__WHAT TO WORK ON__
Lines from the line with "match shardOf (layAt lay a) with" to the line with "(List.range 4).all fun b => decide (b = a)" in the entries below, and only those, must be output exactly, with both ends included.

__EXCERPTED DATA__
-- ==== Sys2Proof/Machine/Collective.lean ====
section
/-! DEFINITION. Collectives and the truss queues (spec/15 R387–R394, spec/17 R422–R427): posts, announcements and their
comparison, the exchange derived axis by axis, chunks and their arbitration, completion. How an exchange is cut where
the manual leaves it open stands in log entry 33 (DEDUCED). -/

namespace Sys2Proof.Machine

/-! ### Communicators and layouts (R387–R390) -/

def commCid (cw : List Word) : Nat := field (cw.getD 0 0) 0 12
def commPrio (cw : List Word) : Nat := field (cw.getD 0 0) 29 3
def commNax (cw : List Word) : Nat := field (cw.getD 0 0) 20 4
def commSizes (cw : List Word) : List Nat := (List.range 4).map fun a => field (cw.getD 1 0) (16 * a) 16
def product (xs : List Nat) : Nat := xs.foldl (· * ·) 1
/-- P, the number of members. -/
def commCount (cw : List Word) : Nat := product (commSizes cw)

/-- The reserved fields and the sizes of a communicator descriptor are as R387 has them. -/
def commOk (cw : List Word) : Bool :=
  let w := cw.getD 0 0
  let sz := commSizes cw
  field w 32 32 == 0 && field w 24 5 == 0 && field w 12 8 == 0 && decide (1 ≤ commNax cw) && decide (commNax cw ≤ 4) &&
  (sz.all fun n => decide (1 ≤ n) && decide (n ≤ 1024)) && ((sz.drop (commNax cw)).all (· == 1)) &&
  ((cw.drop 3).all (· == 0)) && (cw.getD 2 0).toNat % 8 == 0

/-- A member table entry: node and logical core; every other bit is zero (R387). -/
def entryOk (w : Word) : Bool := field w 10 46 == 0
def entryNode (w : Word) : Nat := field w 56 8

/-- The code of a layout along axis `a` (R388). -/
def layAt (l a : Nat) : Nat := l / 16 ^ a % 16
/-- The dimension that a code shards. -/
def shardOf (c : Nat) : Option Nat := if 4 ≤ c ∧ c ≤ 7 then some (c - 4) else none

/-- The layout after the exchanges over axes below `a`. -/
def layBefore (slay dlay a : Nat) : Nat := dlay % 16 ^ a + (slay / 16 ^ a) * 16 ^ a

/-- The axes over which the layouts differ, ascending: the exchange steps (R389). -/
def stepAxes (slay dlay : Nat) : List Nat := (List.range 4).filter fun a => decide (layAt slay a ≠ layAt dlay a)

/-- The extent of dimension `d` of a block (R390). -/
def blockExtent (ext sizes : List Nat) (lay d : Nat) : Nat :=
  match (List.range 4).find? fun a => decide (layAt lay a = 4 + d) with
  | some a => ext.getD d 1 / max 1 (sizes.getD a 1)
  | none => ext.getD d 1
def blockDims (ext sizes : List Nat) (lay : Nat) : List Nat := (List.range 4).map (blockExtent ext sizes lay)

/-- A transition that R389 allows. -/
def transitionOk (x y : Nat) : Bool := decide (x = y) || decide (y ≠ 1)

/-- No two axes of a layout shard one dimension, and sharding axes divide their extents (R390). -/
def layoutFits (ext sizes : List Nat) (lay : Nat) : Bool :=
  (List.range 4).all fun a =>
    match shardOf (layAt lay a) with
    | none => true
    | some d => decide (ext.getD d 1 % max 1 (sizes.getD a 1) = 0) &&
        (List.range 4).all fun b => decide (b = a) || decide (layAt lay b ≠ layAt lay a)

/-- A layout names states that are not reserved, and REP on the axes beyond NAX (R388). -/
def layoutCodesOk (lay nax : Nat) : Bool :=
  (List.range 4).all fun a => decide (layAt lay a < 8) && decide (layAt lay a ≠ 3) && (decide (a < nax) || layAt lay a == 0)

/-- What a collective descriptor asks for (R388). -/
structure CollDesc where
  comm : Word
  slay : Nat
  dlay : Nat
  ext : List Nat
  sbuf : Word
  dbuf : Word
  op : Nat               -- 0 SUM, 1 MAX, 2 MIN, 3 DCMERGE
  ety : Nat              -- 0 f32, 1 s32, 2 n32, 3 bf16
  deriving DecidableEq, Repr

def collDesc (ws : List Word) : CollDesc :=
  let w := fun i => ws.getD i 0
  { comm := w 0, slay := field (w 1) 0 16, dlay := field (w 2) 0 16,
    ext := [field (w 3) 0 32, field (w 3) 32 32, field (w 4) 0 32, field (w 4) 32 32], sbuf := w 5, dbuf := w 6,
    op := field (w 7) 8 4, ety := field (w 7) 0 4 }

/-- Bytes of an element (R388). -/
def CollDesc.es (d : CollDesc) : Nat := if d.op = 3 then 1024 else if d.ety = 3 then 2 else 4

/-- Bytes of a block under a layout. -/
def CollDesc.blockLen (d : CollDesc) (sizes : List Nat) (lay : Nat) : Nat := product (blockDims d.ext sizes lay) * d.es

/-- Fields, transitions and layouts of a collective descriptor are as R388 to R390 require; ranges apart. -/
def collFieldsOk (ws cw : List Word) : Bool :=
  let w := fun i => ws.getD i 0
  let d := collDesc ws
  let sizes := commSizes cw
  let axes := stepAxes d.slay d.dlay
  field (w 1) 16 48 == 0 && field (w 2) 16 48 == 0 && field (w 7) 12 20 == 0 && field (w 7) 4 4 == 0 &&
  decide (d.op ≤ 3) && decide (if d.op = 3 then d.ety = 0 else d.ety ≤ 3) && (d.ext.all fun e => decide (1 ≤ e)) &&
  layoutCodesOk d.slay (commNax cw) && layoutCodesOk d.dlay (commNax cw) &&
  ((List.range 4).all fun a => transitionOk (layAt d.slay a) (layAt d.dlay a)) &&
  ((axes.map (layBefore d.slay d.dlay)) ++ [d.dlay]).all (layoutFits d.ext sizes)

/-! ### Ranks and coordinates (R387) -/

def strideOf (sizes : List Nat) (a : Nat) : Nat := product (sizes.take a)
def coordAt (sizes : List Nat) (a r : Nat) : Nat := r / strideOf sizes a % sizes.getD a 1
/-- The member of `r`'s group along axis `a` whose coordinate is `c`. -/
def rankAt (sizes : List Nat) (a r c : Nat) : Nat := r - coordAt sizes a r * strideOf sizes a + c * strideOf sizes a

/-- A member holds a block under a layout: no ROOT axis excludes it (R390). -/
def holdsBlock (sizes : List Nat) (lay r : Nat) : Bool :=
  (List.range 4).all fun a => decide (layAt lay a ≠ 2) || decide (coordAt sizes a r = 0)

/-! ### Blocks as elements (R390) -/

/-- Coordinates of element `i`, dimension 0 fastest. -/
def elemCoords (dims : List Nat) (i : Nat) : List Nat :=
  match dims with
  | [] => []
  | n :: r => i % n :: elemCoords r (i / n)

/-- The index of an element. -/
def elemIndex (dims js : List Nat) : Nat :=
  match dims, js with
  | n :: r, j :: t => j + n * elemIndex r t
  | _, _ => 0

def elemAt (es : Nat) (bs : List Byte) (i : Nat) : List Byte := (bs.drop (es * i)).take es

/-- Part `c` of `k` equal parts of a block along dimension `d`. -/
def slicePart (dims : List Nat) (es : Nat) (bs : List Byte) (d c k : Nat) : List Byte :=
  let n := dims.getD d 1 / max 1 k
  let out := dims.set d n
  (List.range (product out)).flatMap fun i =>
    let js := elemCoords out i
    elemAt es bs (elemIndex dims (js.set d (js.getD d 0 + c * n)))

/-- Blocks of the same shape joined along dimension `d`, in order. -/
def joinParts (dims : List Nat) (es : Nat) (parts : List (List Byte)) (d : Nat) : List Byte :=
  let n := dims.getD d 1
  let out := dims.set d (n * parts.length)
  (List.range (product out)).flatMap fun i =>
    let js := elemCoords out i
    elemAt es (parts.getD (js.getD d 0 / max 1 n) []) (elemIndex dims (js.set d (js.getD d 0 % max 1 n)))

/-! ### Reduction (R258, R391) -/

/-- A DC record taken as R358 lays it out. -/
def dcRecord (bs : List Byte) : DC :=
  let r := fieldAt bs 64 768
  { ktype := fieldAt bs 2 1 % 16, ncount := fieldAt bs 8 8, regs := (List.range 1024).map fun j => r / 64 ^ j % 64 }

/-- A node over two elements: one rounding, RNE, subnormals exact (R391). -/
def collNode (op ety : Nat) (a b : List Byte) : List Byte × Flags :=
  let x := bytesToNat a
  let y := bytesToNat b
  if op = 3 then
    let p := dcRecord a
    let q := dcRecord b
    ((Sketch.dc (({ p with ktype := if p.ktype = 15 then q.ktype else p.ktype } : DC).merge q)).image, 0)
  else if ety = 3 then
    (if op = 0 then
       let r := addV fmtBf16 Mode.rne (decodeF fmtBf16 x) (decodeF fmtBf16 y)
       (natToBytes 2 r.bits, r.flags)
     else
       let r := binLane (if op = 1 then .max else .min) .f32 Mode.rne (BitVec.ofNat 32 (x * 65536)) (BitVec.ofNat 32 (y * 65536))
       (natToBytes 2 (r.1.toNat / 65536), r.2))
  else
    let r := binLane (if op = 0 then .add else if op = 1 then .max else .min) (xType (BitVec.ofNat 4 ety)) Mode.rne
      (BitVec.ofNat 32 x) (BitVec.ofNat 32 y)
    (natToBytes 4 r.1.toNat, r.2)

/-- Two blocks combined element by element; `n` elements. -/
def collZip (op ety es n : Nat) (a b : List Byte) : List Byte × Flags :=
  match n with
  | 0 => ([], 0)
  | k + 1 =>
    let h := collNode op ety (a.take es) (b.take es)
    let r := collZip op ety es k (a.drop es) (b.drop es)
    (h.1 ++ r.1, h.2 ||| r.2)

/-- One level of the pairwise tree over blocks. -/
def collLevel (f : List Byte → List Byte → List Byte × Flags) (xs : List (List Byte)) : List (List Byte) × Flags :=
  match xs with
  | a :: b :: r =>
    let n := f a b
    let t := collLevel f r
    (n.1 :: t.1, n.2 ||| t.2)
  | xs => (xs, 0)

/-- The pairwise tree over blocks (R258); `fuel` levels. -/
def collTree (f : List Byte → List Byte → List Byte × Flags) (xs : List (List Byte)) (fuel : Nat) : List Byte × Flags :=
  match fuel with
  | 0 => (xs.headD [], 0)
  | n + 1 =>
    if xs.length ≤ 1 then (xs.headD [], 0)
    else
      let l := collLevel f xs
      let r := collTree f l.1 n
      (r.1, l.2 ||| r.2)

/-! ### One exchange step (R389) -/

/-- A collective's step over one axis, as its posts give it. -/
structure Exch where
  d : CollDesc
  sizes : List Nat
  axis : Nat
  lay : Nat              -- the layout before the step
  chain : Bool           -- its reductions pass from member to member (R395)
  deriving DecidableEq, Repr

def Exch.old (e : Exch) : Nat := layAt e.lay e.axis
def Exch.new (e : Exch) : Nat := layAt e.d.dlay e.axis
def Exch.size (e : Exch) : Nat := e.sizes.getD e.axis 1
def Exch.coord (e : Exch) (r : Nat) : Nat := coordAt e.sizes e.axis r
def Exch.rank (e : Exch) (r c : Nat) : Nat := rankAt e.sizes e.axis r c
/-- The member takes part: no other ROOT axis excludes it. -/
def Exch.inPlay (e : Exch) (r : Nat) : Bool :=
  (List.range 4).all fun b => decide (b = e.axis) || decide (layAt e.lay b ≠ 2) || decide (coordAt e.sizes b r = 0)
/-- A coordinate gives parts to others, or takes them. -/
def Exch.sends (e : Exch) (c : Nat) : Bool := if e.old = 0 then false else if e.old = 2 then decide (c = 0) else true
def Exch.takes (e : Exch) (c : Nat) : Bool := decide (e.old ≠ 0) && (decide (e.new ≠ 2) || decide (c = 0))
/-- A chain carries the step. -/
def Exch.chained (e : Exch) : Bool := e.chain && decide (e.old = 1) && decide (1 < e.size)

__ANSWER SECTION__
    match shardOf (layAt lay a) with
    | none => true
    | some d => decide (ext.getD d 1 % max 1 (sizes.getD a 1) = 0) &&
        (List.range 4).all fun b => decide (b = a) || decide (layAt lay b ≠ layAt lay a)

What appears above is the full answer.